→ What you will do
Entries follow. Give back exactly the lines starting at the one containing "def stackInReset (s" and ending at the one containing "def gib : Nat := 2 ^ 30", and no other lines.

→ Materials provided
-- ==== Sys2Proof/Machine/Ops.lean ====
section
/-! DEFINITION. The named operations every command is written in: fields and byte order, saturating counts, memory and the address
map (spec/13), protected ranges (R455), alerts (R636 to R638), units in service, and the monad of a descriptor's work. -/

namespace Sys2Proof.Machine

/-! ### Fields and byte order (R12, R13) -/

/-- Field [hi:lo] of a word. -/
def fld (w : W64) (hi lo : Nat) : Nat := w.toNat / 2 ^ lo % 2 ^ (hi - lo + 1)

/-- Bit b of a word. -/
def bit (w : W64) (b : Nat) : Bool := w.toNat / 2 ^ b % 2 == 1

/-- The value of little-endian bytes. -/
def leNat : List Byte → Nat
  | [] => 0
  | b :: t => b.toNat + 256 * leNat t

/-- The `n` low bytes of a value, little-endian. -/
def leBytes : (n v : Nat) → List Byte
  | 0, _ => []
  | n + 1, v => BitVec.ofNat 8 v :: leBytes n (v / 256)

def descWords (d : Desc) : List W64 := [d.w0, d.w1, d.w2, d.w3, d.w4, d.w5, d.w6, d.w7]
def descBytes (d : Desc) : List Byte := (descWords d).flatMap fun w => leBytes 8 w.toNat
def descClass (d : Desc) : Nat := fld d.w0 3 0

/-- Completion status codes (R559). -/
def Status.code : Status → Nat
  | .ok => 0x00
  | .badDescriptor => 0x01
  | .badSequence => 0x02
  | .unitAbsent => 0x03
  | .wrongTurn => 0x04
  | .badTransition => 0x05
  | .authFail => 0x06
  | .limitedMode => 0x07
  | .kTooLong => 0x08
  | .uncorrectableMem => 0x09
  | .stashExhausted => 0x0A
  | .nonfiniteSkipped => 0x0B
  | .bucketNotReady => 0x0C
  | .stepIncomplete => 0x0D
  | .versionRetired => 0x0E
  | .versionInUse => 0x0F
  | .reduceMismatch => 0x10
  | .timeout => 0x11
  | .writeProtected => 0x12
  | .deltaFull => 0x13
  | .unitReset => 0x14

/-! ### Counts that saturate (R719) -/

/-- `x + k`, held at the largest value of the type (R719). -/
def satAdd {w : Nat} (x : BitVec w) (k : Nat) : BitVec w := BitVec.ofNat w (min (x.toNat + k) (2 ^ w - 1))
def satInc {w : Nat} (x : BitVec w) : BitVec w := satAdd x 1

/-! ### The variant's units (R1, R2) -/

def Variant.districts : Variant → Nat
  | .gm6024 => 6
  | _ => 8
def Variant.stacks : Variant → Nat
  | .gm6024 => 24
  | _ => 32
def Variant.avenues : Variant → Nat
  | .gm8032e => 4
  | _ => 8
/-- Optional unit Un (R1, R2). -/
def Variant.has (v : Variant) (u : Nat) : Bool :=
  match v with
  | .gm8032 => true
  | .gm6024 => u != 4
  | .gm8032e => u == 1 || u == 4

/-- District of a plaza, of a kiosk, and of a stack (R9, R10). -/
def plazaDistrict (p : Nat) : Nat := p / 8
def kioskPlaza (k : Nat) : Nat := k / 4
def stackDistrict (n : Nat) : Nat := n / 4

/-- A unit the variant has (R2). -/
def unitPresent (v : Variant) : UnitId → Bool
  | .district n => n.val < v.districts
  | .plaza n => plazaDistrict n.val < v.districts
  | .kiosk n => plazaDistrict (kioskPlaza n.val) < v.districts
  | .stack n => n.val < v.stacks
  | .avenue n => n.val < v.avenues

def Units.get (u : Units) : UnitId → UnitCtl
  | .district n => u.districts[n]
  | .plaza n => u.plazas[n]
  | .kiosk n => u.kiosks[n]
  | .stack n => u.stackUnits[n]
  | .avenue n => u.avenues[n]

def Units.set (u : Units) (i : UnitId) (c : UnitCtl) : Units :=
  match i with
  | .district n => { u with districts := u.districts.set n c }
  | .plaza n => { u with plazas := u.plazas.set n c }
  | .kiosk n => { u with kiosks := u.kiosks.set n c }
  | .stack n => { u with stackUnits := u.stackUnits.set n c }
  | .avenue n => { u with avenues := u.avenues.set n c }

/-- The unit that holds a unit, if any: a plaza lies in a district, a kiosk in a plaza (R9, R693). -/
def unitHolder : UnitId → Option UnitId
  | .plaza n => some (.district ⟨n.val / 8, by omega⟩)
  | .kiosk n => some (.plaza ⟨n.val / 4, by omega⟩)
  | _ => none

/-- The unit alone reads ENABLED. -/
def unitEnabled (s : State) (u : UnitId) : Bool :=
  unitPresent s.persist.variant u && (s.units.get u).state == .enabled

/-- A unit has done n more of what its work count counts (R635, R719). -/
def countWork (u : UnitId) (n : Nat) (s : State) : State :=
  let c := s.units.get u
  { s with units := s.units.set u { c with work := satAdd c.work n } }

/-- A unit is in service while it and every unit that holds it read ENABLED (R693). -/
def unitInService (s : State) (u : UnitId) : Bool :=
  unitEnabled s u && match unitHolder u with
    | none => true
    | some h => unitEnabled s h && match unitHolder h with
      | none => true
      | some g => unitEnabled s g

/-- The unit alone is in service or in a reset that ends with it in service (R551, R688). -/
def unitReturning (s : State) (u : UnitId) : Bool :=
  unitPresent s.persist.variant u && ((s.units.get u).state == .enabled || (s.units.get u).state == .resetting)

def plazaInService (s : State) (p : Nat) : Bool := if h : p < 64 then unitInService s (.plaza ⟨p, h⟩) else false

/-- May a unit's storage be reached: it exists and is not disabled; a request to a unit in reset waits for its release and then
finds the same (R487, R515). -/
def stackReachable (s : State) (n : Nat) : Bool :=
  if h : n < 32 then
    unitPresent s.persist.variant (.stack ⟨n, h⟩) &&
      match (s.units.stackUnits[(⟨n, h⟩ : Fin 32)]).state with
      | .enabled => true
      | .resetting => true
      | _ => false
  else false

/-- The stack or its district is in reset, so that requests to the stack wait for the release (R515, R690). -/
def stackInReset (s : State) (n : Nat) : Bool :=
  if h : n < 32 then
    (s.units.stackUnits[(⟨n, h⟩ : Fin 32)]).state == .resetting || (s.units.districts[(⟨n / 4, by omega⟩ : Fin 8)]).state == .resetting
  else false

/-! ### The address map (R483 to R488, R589) -/

def gib : Nat := 2 ^ 30
/-- Bytes of one stack: 96 GiB (R480). -/
def stackBytes : Nat := 96 * gib
/-- End of the stack region (R483). -/
def stackEnd : Nat := 32 * stackBytes
/-- Start of companion memory (R488). -/
def companionBase : Nat := 2 ^ 47

/-- What an address names. -/
inductive Place where
  | stack (n off : Nat)
  | companion (a : Nat)
  | unbacked
  | unmapped
  deriving DecidableEq, Repr

/-- The stack and stack offset of a stack-region address for shares K and J of a module with S stacks, before any unit is asked
about; `none` beyond the ALL window's S · K GiB (R483 to R487). -/
def stackPlace (k j S a : Nat) : Option (Nat × Nat) :=
  if a < 32 * k * gib then
    if a < S * k * gib then
      let g := a / 4096
      some (g % S, g / S * 4096 + a % 4096)
    else none
  else if a < 32 * (k + j) * gib then
    let d := (a - 32 * k * gib) / (4 * j * gib)
    let o := (a - 32 * k * gib) % (4 * j * gib)
    let g := o / 4096
    some (4 * d + g % 4, k * gib + g / 4 * 4096 + o % 4096)
  else
    let w := (96 - k - j) * gib
    let o := a - 32 * (k + j) * gib
    some (o / w, (k + j) * gib + o % w)

def resolve (s : State) (a : Nat) : Place :=
  if a < stackEnd then
    match stackPlace s.stk.k s.stk.j s.persist.variant.stacks a with
    | none => .unbacked
    | some (n, off) => if stackReachable s n then .stack n off else .unbacked
  else if a < companionBase then .unmapped
  else if a < companionBase + s.lk.cl.cbytes.toNat then .companion a
  else .unmapped

/-- The module address of a stack offset (inverse of `stackPlace`; for the scrubber's report, R497). -/
def stackAddress (k j S n off : Nat) : Nat :=
  if off < k * gib then (off / 4096 * S + n) * 4096 + off % 4096
  else if off < (k + j) * gib then
    let o := off - k * gib
    32 * k * gib + 4 * j * gib * (n / 4) + (o / 4096 * 4 + n % 4) * 4096 + o % 4096
  else 32 * (k + j) * gib + (96 - k - j) * gib * n + (off - (k + j) * gib)

/-- Where a byte is kept: stack bytes by stack and offset, so that a change of shares moves addresses and not bytes (R489);
companion bytes by their own address. -/
def Place.loc : Place → Option Nat
  | .stack n off => some (n * stackBytes + off)
  | .companion a => some a
  | _ => none

def locOf (s : State) (a : Nat) : Option Nat := (resolve s a).loc

/-- A byte of a stack in reset (R515). -/
def inResetAt (s : State) (a : Nat) : Bool :=
  match resolve s a with
  | .stack n _ => stackInReset s n
  | _ => false

/-- The stack whose LOCAL window holds an address (R486). -/
def localStack (s : State) (a : Nat) : Option Nat :=
  let b := 32 * (s.stk.k + s.stk.j) * gib
  if b ≤ a ∧ a < stackEnd then some ((a - b) / ((96 - s.stk.k - s.stk.j) * gib)) else none

/-- A range that lies wholly within one LOCAL window (R486). -/
def stackLocal (s : State) (a len : Nat) : Option Nat :=
  match localStack s a with
  | none => none
  | some n => if len = 0 ∨ localStack s (a + len - 1) = some n then some n else none

/-! ### Memory (R483, R513; LOG 4) -/

/-- What an unlisted location reads as: 0, which a reset writes to every stack byte (R513; LOG 4 for companion memory). -/
def memDefault : Byte := 0

def memGet : List Host.Cell → Nat → Byte
  | [], _ => memDefault
  | (a, b) :: t, k => if a = k then b else memGet t k

def memSet : List Host.Cell → Nat → Byte → List Host.Cell
  | [], k, v => if v = memDefault then [] else [(k, v)]
  | (a, b) :: t, k, v =>
    if k < a then (if v = memDefault then (a, b) :: t else (k, v) :: (a, b) :: t)
    else if k = a then (if v = memDefault then t else (k, v) :: t)
    else (a, b) :: memSet t k v

/-- The canonical form of a memory above a bound: locations strictly rising, none listed at the value of an unlisted one. -/
def memWfFrom : Nat → List Host.Cell → Bool
  | _, [] => true
  | lo, (a, b) :: t => decide (lo ≤ a) && decide (b ≠ memDefault) && memWfFrom (a + 1) t

/-- The canonical form of memory: equal memories are equal lists. -/
def Memory.wf (m : List Host.Cell) : Bool := memWfFrom 0 m

/-- The byte at a module address, with no effect on any count; unbacked and unmapped bytes read as 0 here. -/
def peek (s : State) (a : Nat) : Byte :=
  match locOf s a with
  | some l => memGet s.mem l
  | none => 0

/-- Stores bytes at consecutive locations of module addresses; bytes with no place are dropped. -/
def pokeList (s : State) : Nat → List Byte → List Host.Cell → List Host.Cell
  | _, [], m => m
  | a, b :: t, m => pokeList s (a + 1) t (match locOf s a with
    | some l => memSet m l b
    | none => m)

def poke (s : State) (a : Nat) (bs : List Byte) : State := { s with mem := pokeList s a bs s.mem }

/-! ### Protected ranges (R455, R456) -/

def protHit (p : List ProtRange) (a : Nat) : Bool := p.any fun r => r.base ≤ a && a < r.base + r.len

/-- The first protected byte of a range, if any (R455, R558). -/
def firstProtected (p : List ProtRange) (a len : Nat) : Option Nat :=
  p.foldl (fun acc r =>
    let lo := max a r.base
    if lo < min (a + len) (r.base + r.len) then
      match acc with
      | none => some lo
      | some x => some (min x lo)
    else acc) none

/-! ### Links: what is sent (R569 to R577, R583 to R585) -/

def Links.get (k : Links) : LinkId → Link
  | .cl => k.cl
  | .av n => k.avs[n]

def Links.set (k : Links) (i : LinkId) (l : Link) : Links :=
  match i with
  | .cl => { k with cl := l }
  | .av n => { k with avs := k.avs.set n l }

def setLink (i : LinkId) (l : Link) (s : State) : State := { s with lk := s.lk.set i l }

/-- A link over which sequenced flits pass. -/
def LinkPhase.carries : LinkPhase → Bool
  | .up | .upLimited => true
  | _ => false

/-- The Carard link, and every avenue that is not disabled, can train and pass flits, also on its way to idle or back into service (R688,
R690 to R693). -/
def linkThere (s : State) : LinkId → Bool
  | .cl => true
  | .av n => unitPresent s.persist.variant (.avenue n) && (s.units.avenues[n]).state != .disabled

→ Output of the exercise
def stackInReset (s : State) (n : Nat) : Bool :=
  if h : n < 32 then
    (s.units.stackUnits[(⟨n, h⟩ : Fin 32)]).state == .resetting || (s.units.districts[(⟨n / 4, by omega⟩ : Fin 8)]).state == .resetting
  else false

/-! ### The address map (R483 to R488, R589) -/

def gib : Nat := 2 ^ 30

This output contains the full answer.